/-! ### State.withSys -/

@[simp] theorem State.withSys_now (s : State) (f : Special → Special) : (s.withSys f).now = s.now := rfl
@[simp] theorem State.withSys_isReady (s : State) (f : Special → Special) : (s.withSys f).isReady = s.isReady := rfl
@[simp] theorem State.withSys_resetting (s : State) (f : Special → Special) : (s.withSys f).resetting = s.resetting := rfl
@[simp] theorem State.withSys_thermal (s : State) (f : Special → Special) : (s.withSys f).thermal = s.thermal := rfl
@[simp] theorem State.withSys_throttle (s : State) (f : Special → Special) : (s.withSys f).throttle = s.throttle := rfl
@[simp] theorem State.withSys_throttled (s : State) (f : Special → Special) : (s.withSys f).throttled = s.throttled := rfl
@[simp] theorem State.withSys_portDown (s : State) (f : Special → Special) : (s.withSys f).portDown = s.portDown := rfl
@[simp] theorem State.withSys_retries (s : State) (f : Special → Special) : (s.withSys f).retries = s.retries := rfl
@[simp] theorem State.withSys_trained (s : State) (f : Special → Special) : (s.withSys f).trained = s.trained := rfl
@[simp] theorem State.withSys_dieTemp (s : State) (f : Special → Special) : (s.withSys f).dieTemp = s.dieTemp := rfl
@[simp] theorem State.withSys_power (s : State) (f : Special → Special) : (s.withSys f).power = s.power := rfl
@[simp] theorem State.withSys_hold (s : State) (f : Special → Special) : (s.withSys f).hold = s.hold := rfl
@[simp] theorem State.withSys_hbm (s : State) (f : Special → Special) : (s.withSys f).hbm = s.hbm := rfl
@[simp] theorem State.withSys_csram (s : State) (f : Special → Special) : (s.withSys f).csram = s.csram := rfl
@[simp] theorem State.withSys_backing (s : State) (f : Special → Special) : (s.withSys f).backing = s.backing := rfl
@[simp] theorem State.withSys_hostMem (s : State) (f : Special → Special) : (s.withSys f).hostMem = s.hostMem := rfl
@[simp] theorem State.withSys_peerMem (s : State) (f : Special → Special) : (s.withSys f).peerMem = s.peerMem := rfl
@[simp] theorem State.withSys_dirty (s : State) (f : Special → Special) : (s.withSys f).dirty = s.dirty := rfl
@[simp] theorem State.withSys_rdc (s : State) (f : Special → Special) : (s.withSys f).rdc = s.rdc := rfl
@[simp] theorem State.withSys_poison (s : State) (f : Special → Special) : (s.withSys f).poison = s.poison := rfl
@[simp] theorem State.withSys_badTags (s : State) (f : Special → Special) : (s.withSys f).badTags = s.badTags := rfl
@[simp] theorem State.withSys_tlb (s : State) (f : Special → Special) : (s.withSys f).tlb = s.tlb := rfl
@[simp] theorem State.withSys_coreTc (s : State) (f : Special → Special) : (s.withSys f).coreTc = s.coreTc := rfl
@[simp] theorem State.withSys_fetchTc (s : State) (f : Special → Special) : (s.withSys f).fetchTc = s.fetchTc := rfl
@[simp] theorem State.withSys_lineCache (s : State) (f : Special → Special) : (s.withSys f).lineCache = s.lineCache := rfl
@[simp] theorem State.withSys_walks (s : State) (f : Special → Special) : (s.withSys f).walks = s.walks := rfl
@[simp] theorem State.withSys_accessQs (s : State) (f : Special → Special) : (s.withSys f).accessQs = s.accessQs := rfl
@[simp] theorem State.withSys_transit (s : State) (f : Special → Special) : (s.withSys f).transit = s.transit := rfl
@[simp] theorem State.withSys_counters (s : State) (f : Special → Special) : (s.withSys f).counters = s.counters := rfl
@[simp] theorem State.withSys_quiet (s : State) (f : Special → Special) : (s.withSys f).quiet = s.quiet := rfl
@[simp] theorem State.withSys_ctxs (s : State) (f : Special → Special) : (s.withSys f).ctxs = s.ctxs := rfl
@[simp] theorem State.withSys_nextCtx (s : State) (f : Special → Special) : (s.withSys f).nextCtx = s.nextCtx := rfl
@[simp] theorem State.withSys_launches (s : State) (f : Special → Special) : (s.withSys f).launches = s.launches := rfl
@[simp] theorem State.withSys_nextSerial (s : State) (f : Special → Special) : (s.withSys f).nextSerial = s.nextSerial := rfl
@[simp] theorem State.withSys_clq (s : State) (f : Special → Special) : (s.withSys f).clq = s.clq := rfl
@[simp] theorem State.withSys_waiting (s : State) (f : Special → Special) : (s.withSys f).waiting = s.waiting := rfl
@[simp] theorem State.withSys_heldFlits (s : State) (f : Special → Special) : (s.withSys f).heldFlits = s.heldFlits := rfl
@[simp] theorem State.withSys_lastLaunch (s : State) (f : Special → Special) : (s.withSys f).lastLaunch = s.lastLaunch := rfl
@[simp] theorem State.withSys_coreResv (s : State) (f : Special → Special) : (s.withSys f).coreResv = s.coreResv := rfl
@[simp] theorem State.withSys_overBudget (s : State) (f : Special → Special) : (s.withSys f).overBudget = s.overBudget := rfl
@[simp] theorem State.withSys_served (s : State) (f : Special → Special) : (s.withSys f).served = s.served := rfl
@[simp] theorem State.withSys_others (s : State) (f : Special → Special) : (s.withSys f).others = s.others := rfl
@[simp] theorem State.withSys_flrs (s : State) (f : Special → Special) : (s.withSys f).flrs = s.flrs := rfl
@[simp] theorem State.withSys_fns (s : State) (f : Special → Special) : (s.withSys f).fns = s.fns := rfl
@[simp] theorem State.withSys_lost (s : State) (f : Special → Special) : (s.withSys f).lost = s.lost := rfl
@[simp] theorem State.withSys_act (s : State) (f : Special → Special) : (s.withSys f).act = s.act := rfl
@[simp] theorem State.withSys_air (s : State) (f : Special → Special) : (s.withSys f).air = s.air := rfl
@[simp] theorem State.withSys_wrote (s : State) (f : Special → Special) : (s.withSys f).wrote = s.wrote := rfl
@[simp] theorem State.withSys_sent (s : State) (f : Special → Special) : (s.withSys f).sent = s.sent := rfl
@[simp] theorem State.withSys_sched (s : State) (f : Special → Special) : (s.withSys f).sched = s.sched := rfl
@[simp] theorem State.withSys_turn (s : State) (f : Special → Special) : (s.withSys f).turn = s.turn := rfl
@[simp] theorem State.withSys_free (s : State) (f : Special → Special) : (s.withSys f).free = s.free := rfl
@[simp] theorem State.withSys_cur_status (s : State) (f : Special → Special) : (s.withSys f).cur.status = s.cur.status := rfl
@[simp] theorem State.withSys_cur_pool (s : State) (f : Special → Special) : (s.withSys f).cur.pool = s.cur.pool := rfl
@[simp] theorem State.withSys_cur_regs (s : State) (f : Special → Special) : (s.withSys f).cur.regs = s.cur.regs := rfl
@[simp] theorem State.withSys_cur_sys (s : State) (f : Special → Special) : (s.withSys f).cur.sys = f s.cur.sys := rfl
@[simp] theorem State.withSys_cur_flow (s : State) (f : Special → Special) : (s.withSys f).cur.flow = s.cur.flow := rfl
@[simp] theorem State.withSys_cur_nums (s : State) (f : Special → Special) : (s.withSys f).cur.nums = s.cur.nums := rfl
@[simp] theorem State.withSys_cur_queues (s : State) (f : Special → Special) : (s.withSys f).cur.queues = s.cur.queues := rfl
@[simp] theorem State.withSys_cur_ords (s : State) (f : Special → Special) : (s.withSys f).cur.ords = s.cur.ords := rfl
@[simp] theorem State.withSys_cur_marked (s : State) (f : Special → Special) : (s.withSys f).cur.marked = s.cur.marked := rfl
@[simp] theorem State.withSys_cur_freed (s : State) (f : Special → Special) : (s.withSys f).cur.freed = s.cur.freed := rfl
@[simp] theorem State.withSys_cur_thunks (s : State) (f : Special → Special) : (s.withSys f).cur.thunks = s.cur.thunks := rfl
@[simp] theorem State.withSys_cur_ifq (s : State) (f : Special → Special) : (s.withSys f).cur.ifq = s.cur.ifq := rfl
@[simp] theorem State.withSys_cur_mx (s : State) (f : Special → Special) : (s.withSys f).cur.mx = s.cur.mx := rfl
@[simp] theorem State.withSys_cur_puts (s : State) (f : Special → Special) : (s.withSys f).cur.puts = s.cur.puts := rfl
@[simp] theorem State.withSys_cur_adrift (s : State) (f : Special → Special) : (s.withSys f).cur.adrift = s.cur.adrift := rfl
@[simp] theorem State.withSys_cur_badger (s : State) (f : Special → Special) : (s.withSys f).cur.badger = s.cur.badger := rfl
@[simp] theorem State.withSys_cur_wants (s : State) (f : Special → Special) : (s.withSys f).cur.wants = s.cur.wants := rfl
@[simp] theorem State.withSys_cur_scratch (s : State) (f : Special → Special) : (s.withSys f).cur.scratch = s.cur.scratch := rfl
@[simp] theorem State.withSys_cur_filled (s : State) (f : Special → Special) : (s.withSys f).cur.filled = s.cur.filled := rfl
@[simp] theorem State.withSys_cur_written (s : State) (f : Special → Special) : (s.withSys f).cur.written = s.cur.written := rfl
@[simp] theorem State.withSys_cur_home (s : State) (f : Special → Special) : (s.withSys f).cur.home = s.cur.home := rfl
@[simp] theorem State.withSys_cur_vcq (s : State) (f : Special → Special) : (s.withSys f).cur.vcq = s.cur.vcq := rfl
@[simp] theorem State.withSys_cur_cpTail (s : State) (f : Special → Special) : (s.withSys f).cur.cpTail = s.cur.cpTail := rfl
@[simp] theorem State.withSys_cur_heldLnk (s : State) (f : Special → Special) : (s.withSys f).cur.heldLnk = s.cur.heldLnk := rfl
@[simp] theorem State.withSys_cur_held (s : State) (f : Special → Special) : (s.withSys f).cur.held = s.cur.held := rfl
@[simp] theorem State.withSys_cur_handles (s : State) (f : Special → Special) : (s.withSys f).cur.handles = s.cur.handles := rfl
@[simp] theorem State.withSys_cur_recordVa (s : State) (f : Special → Special) : (s.withSys f).cur.recordVa = s.cur.recordVa := rfl
@[simp] theorem State.withSys_cur_setter (s : State) (f : Special → Special) : (s.withSys f).cur.setter = s.cur.setter := rfl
++++++++
• ACTIVITY:
What is needed is an exact copy of the lines above, from the one containing "s.dieTemp := rfl" through the one containing "s.rdc := rfl", with nothing added.

• COMPLETED EXERCISE:
@[simp] theorem State.withSys_dieTemp (s : State) (f : Special → Special) : (s.withSys f).dieTemp = s.dieTemp := rfl
@[simp] theorem State.withSys_power (s : State) (f : Special → Special) : (s.withSys f).power = s.power := rfl
@[simp] theorem State.withSys_hold (s : State) (f : Special → Special) : (s.withSys f).hold = s.hold := rfl
@[simp] theorem State.withSys_hbm (s : State) (f : Special → Special) : (s.withSys f).hbm = s.hbm := rfl
@[simp] theorem State.withSys_csram (s : State) (f : Special → Special) : (s.withSys f).csram = s.csram := rfl
@[simp] theorem State.withSys_backing (s : State) (f : Special → Special) : (s.withSys f).backing = s.backing := rfl
@[simp] theorem State.withSys_hostMem (s : State) (f : Special → Special) : (s.withSys f).hostMem = s.hostMem := rfl
@[simp] theorem State.withSys_peerMem (s : State) (f : Special → Special) : (s.withSys f).peerMem = s.peerMem := rfl
@[simp] theorem State.withSys_dirty (s : State) (f : Special → Special) : (s.withSys f).dirty = s.dirty := rfl
@[simp] theorem State.withSys_rdc (s : State) (f : Special → Special) : (s.withSys f).rdc = s.rdc := rfl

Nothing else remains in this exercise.